● **Aim of the exercise**: Would you please return all of the entries below exactly as shown?

Stored data

======

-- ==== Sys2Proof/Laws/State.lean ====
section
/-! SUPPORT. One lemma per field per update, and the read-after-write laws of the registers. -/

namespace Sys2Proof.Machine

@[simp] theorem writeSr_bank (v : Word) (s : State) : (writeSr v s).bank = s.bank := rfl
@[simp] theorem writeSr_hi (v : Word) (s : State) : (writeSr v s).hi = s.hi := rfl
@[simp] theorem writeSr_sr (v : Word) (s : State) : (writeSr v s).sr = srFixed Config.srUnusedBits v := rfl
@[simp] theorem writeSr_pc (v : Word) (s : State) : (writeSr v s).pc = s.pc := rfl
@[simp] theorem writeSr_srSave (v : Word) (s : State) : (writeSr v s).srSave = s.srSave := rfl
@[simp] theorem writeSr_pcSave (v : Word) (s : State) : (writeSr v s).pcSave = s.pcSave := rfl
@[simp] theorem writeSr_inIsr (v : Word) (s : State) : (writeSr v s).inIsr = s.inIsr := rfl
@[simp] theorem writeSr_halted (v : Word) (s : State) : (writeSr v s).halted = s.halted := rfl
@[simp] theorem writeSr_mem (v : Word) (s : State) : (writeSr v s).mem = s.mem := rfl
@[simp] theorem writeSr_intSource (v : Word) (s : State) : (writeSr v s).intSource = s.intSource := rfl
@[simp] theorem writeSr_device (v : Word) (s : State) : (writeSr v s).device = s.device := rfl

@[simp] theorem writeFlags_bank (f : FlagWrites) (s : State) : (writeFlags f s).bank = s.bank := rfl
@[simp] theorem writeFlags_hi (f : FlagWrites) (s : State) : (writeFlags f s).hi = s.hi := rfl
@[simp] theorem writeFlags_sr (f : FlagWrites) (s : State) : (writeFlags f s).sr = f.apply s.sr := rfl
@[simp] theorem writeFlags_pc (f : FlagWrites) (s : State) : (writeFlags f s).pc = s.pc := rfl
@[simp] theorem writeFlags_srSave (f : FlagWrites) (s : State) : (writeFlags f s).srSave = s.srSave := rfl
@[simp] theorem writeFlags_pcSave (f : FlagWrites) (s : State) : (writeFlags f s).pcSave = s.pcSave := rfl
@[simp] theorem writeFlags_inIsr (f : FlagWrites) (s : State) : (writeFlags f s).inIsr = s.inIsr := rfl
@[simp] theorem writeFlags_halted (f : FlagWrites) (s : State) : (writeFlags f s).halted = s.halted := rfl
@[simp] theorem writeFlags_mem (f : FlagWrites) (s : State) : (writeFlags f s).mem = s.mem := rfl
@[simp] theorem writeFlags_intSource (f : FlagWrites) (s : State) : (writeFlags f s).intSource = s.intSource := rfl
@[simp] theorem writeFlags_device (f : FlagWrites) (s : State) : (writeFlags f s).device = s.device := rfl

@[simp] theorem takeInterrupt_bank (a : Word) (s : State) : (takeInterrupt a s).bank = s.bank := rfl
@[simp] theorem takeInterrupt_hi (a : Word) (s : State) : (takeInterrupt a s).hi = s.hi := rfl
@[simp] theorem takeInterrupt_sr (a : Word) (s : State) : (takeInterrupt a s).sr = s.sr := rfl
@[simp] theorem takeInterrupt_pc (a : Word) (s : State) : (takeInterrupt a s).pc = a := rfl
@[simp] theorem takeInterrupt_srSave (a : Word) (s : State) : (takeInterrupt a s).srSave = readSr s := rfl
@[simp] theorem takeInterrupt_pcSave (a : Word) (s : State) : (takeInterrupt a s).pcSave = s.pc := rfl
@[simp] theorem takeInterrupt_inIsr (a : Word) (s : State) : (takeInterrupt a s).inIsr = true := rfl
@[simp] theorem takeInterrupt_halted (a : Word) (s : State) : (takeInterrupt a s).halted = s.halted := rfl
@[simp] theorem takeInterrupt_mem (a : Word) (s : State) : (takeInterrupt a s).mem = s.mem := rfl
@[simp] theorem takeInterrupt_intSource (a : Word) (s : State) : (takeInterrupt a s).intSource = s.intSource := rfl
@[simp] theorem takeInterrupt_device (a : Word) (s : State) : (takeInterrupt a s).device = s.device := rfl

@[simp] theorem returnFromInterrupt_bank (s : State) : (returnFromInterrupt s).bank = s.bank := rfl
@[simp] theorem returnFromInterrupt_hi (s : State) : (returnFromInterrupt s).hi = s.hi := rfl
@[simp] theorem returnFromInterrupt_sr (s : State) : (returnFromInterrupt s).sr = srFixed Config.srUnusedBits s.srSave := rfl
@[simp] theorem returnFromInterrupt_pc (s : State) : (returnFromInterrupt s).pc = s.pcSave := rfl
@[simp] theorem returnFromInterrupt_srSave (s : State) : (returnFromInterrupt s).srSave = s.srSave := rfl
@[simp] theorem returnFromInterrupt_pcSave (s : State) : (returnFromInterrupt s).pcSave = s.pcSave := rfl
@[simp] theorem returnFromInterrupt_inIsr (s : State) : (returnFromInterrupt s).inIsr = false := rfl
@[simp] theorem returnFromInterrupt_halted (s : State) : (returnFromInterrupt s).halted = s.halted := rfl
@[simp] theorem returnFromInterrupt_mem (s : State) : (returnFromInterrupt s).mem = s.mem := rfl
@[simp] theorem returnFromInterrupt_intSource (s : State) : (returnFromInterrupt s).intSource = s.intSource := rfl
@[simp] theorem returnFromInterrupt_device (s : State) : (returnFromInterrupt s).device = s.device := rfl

======

● **Task solution**:
-- ==== Sys2Proof/Laws/State.lean ====
section
/-! SUPPORT. One lemma per field per update, and the read-after-write laws of the registers. -/

namespace Sys2Proof.Machine

@[simp] theorem writeSr_bank (v : Word) (s : State) : (writeSr v s).bank = s.bank := rfl
@[simp] theorem writeSr_hi (v : Word) (s : State) : (writeSr v s).hi = s.hi := rfl
@[simp] theorem writeSr_sr (v : Word) (s : State) : (writeSr v s).sr = srFixed Config.srUnusedBits v := rfl
@[simp] theorem writeSr_pc (v : Word) (s : State) : (writeSr v s).pc = s.pc := rfl
@[simp] theorem writeSr_srSave (v : Word) (s : State) : (writeSr v s).srSave = s.srSave := rfl
@[simp] theorem writeSr_pcSave (v : Word) (s : State) : (writeSr v s).pcSave = s.pcSave := rfl
@[simp] theorem writeSr_inIsr (v : Word) (s : State) : (writeSr v s).inIsr = s.inIsr := rfl
@[simp] theorem writeSr_halted (v : Word) (s : State) : (writeSr v s).halted = s.halted := rfl
@[simp] theorem writeSr_mem (v : Word) (s : State) : (writeSr v s).mem = s.mem := rfl
@[simp] theorem writeSr_intSource (v : Word) (s : State) : (writeSr v s).intSource = s.intSource := rfl
@[simp] theorem writeSr_device (v : Word) (s : State) : (writeSr v s).device = s.device := rfl

@[simp] theorem writeFlags_bank (f : FlagWrites) (s : State) : (writeFlags f s).bank = s.bank := rfl
@[simp] theorem writeFlags_hi (f : FlagWrites) (s : State) : (writeFlags f s).hi = s.hi := rfl
@[simp] theorem writeFlags_sr (f : FlagWrites) (s : State) : (writeFlags f s).sr = f.apply s.sr := rfl
@[simp] theorem writeFlags_pc (f : FlagWrites) (s : State) : (writeFlags f s).pc = s.pc := rfl
@[simp] theorem writeFlags_srSave (f : FlagWrites) (s : State) : (writeFlags f s).srSave = s.srSave := rfl
@[simp] theorem writeFlags_pcSave (f : FlagWrites) (s : State) : (writeFlags f s).pcSave = s.pcSave := rfl
@[simp] theorem writeFlags_inIsr (f : FlagWrites) (s : State) : (writeFlags f s).inIsr = s.inIsr := rfl
@[simp] theorem writeFlags_halted (f : FlagWrites) (s : State) : (writeFlags f s).halted = s.halted := rfl
@[simp] theorem writeFlags_mem (f : FlagWrites) (s : State) : (writeFlags f s).mem = s.mem := rfl
@[simp] theorem writeFlags_intSource (f : FlagWrites) (s : State) : (writeFlags f s).intSource = s.intSource := rfl
@[simp] theorem writeFlags_device (f : FlagWrites) (s : State) : (writeFlags f s).device = s.device := rfl

@[simp] theorem takeInterrupt_bank (a : Word) (s : State) : (takeInterrupt a s).bank = s.bank := rfl
@[simp] theorem takeInterrupt_hi (a : Word) (s : State) : (takeInterrupt a s).hi = s.hi := rfl
@[simp] theorem takeInterrupt_sr (a : Word) (s : State) : (takeInterrupt a s).sr = s.sr := rfl
@[simp] theorem takeInterrupt_pc (a : Word) (s : State) : (takeInterrupt a s).pc = a := rfl
@[simp] theorem takeInterrupt_srSave (a : Word) (s : State) : (takeInterrupt a s).srSave = readSr s := rfl
@[simp] theorem takeInterrupt_pcSave (a : Word) (s : State) : (takeInterrupt a s).pcSave = s.pc := rfl
@[simp] theorem takeInterrupt_inIsr (a : Word) (s : State) : (takeInterrupt a s).inIsr = true := rfl
@[simp] theorem takeInterrupt_halted (a : Word) (s : State) : (takeInterrupt a s).halted = s.halted := rfl
@[simp] theorem takeInterrupt_mem (a : Word) (s : State) : (takeInterrupt a s).mem = s.mem := rfl
@[simp] theorem takeInterrupt_intSource (a : Word) (s : State) : (takeInterrupt a s).intSource = s.intSource := rfl
@[simp] theorem takeInterrupt_device (a : Word) (s : State) : (takeInterrupt a s).device = s.device := rfl

@[simp] theorem returnFromInterrupt_bank (s : State) : (returnFromInterrupt s).bank = s.bank := rfl
@[simp] theorem returnFromInterrupt_hi (s : State) : (returnFromInterrupt s).hi = s.hi := rfl
@[simp] theorem returnFromInterrupt_sr (s : State) : (returnFromInterrupt s).sr = srFixed Config.srUnusedBits s.srSave := rfl
@[simp] theorem returnFromInterrupt_pc (s : State) : (returnFromInterrupt s).pc = s.pcSave := rfl
@[simp] theorem returnFromInterrupt_srSave (s : State) : (returnFromInterrupt s).srSave = s.srSave := rfl
@[simp] theorem returnFromInterrupt_pcSave (s : State) : (returnFromInterrupt s).pcSave = s.pcSave := rfl
@[simp] theorem returnFromInterrupt_inIsr (s : State) : (returnFromInterrupt s).inIsr = false := rfl
@[simp] theorem returnFromInterrupt_halted (s : State) : (returnFromInterrupt s).halted = s.halted := rfl
@[simp] theorem returnFromInterrupt_mem (s : State) : (returnFromInterrupt s).mem = s.mem := rfl
@[simp] theorem returnFromInterrupt_intSource (s : State) : (returnFromInterrupt s).intSource = s.intSource := rfl
@[simp] theorem returnFromInterrupt_device (s : State) : (returnFromInterrupt s).device = s.device := rfl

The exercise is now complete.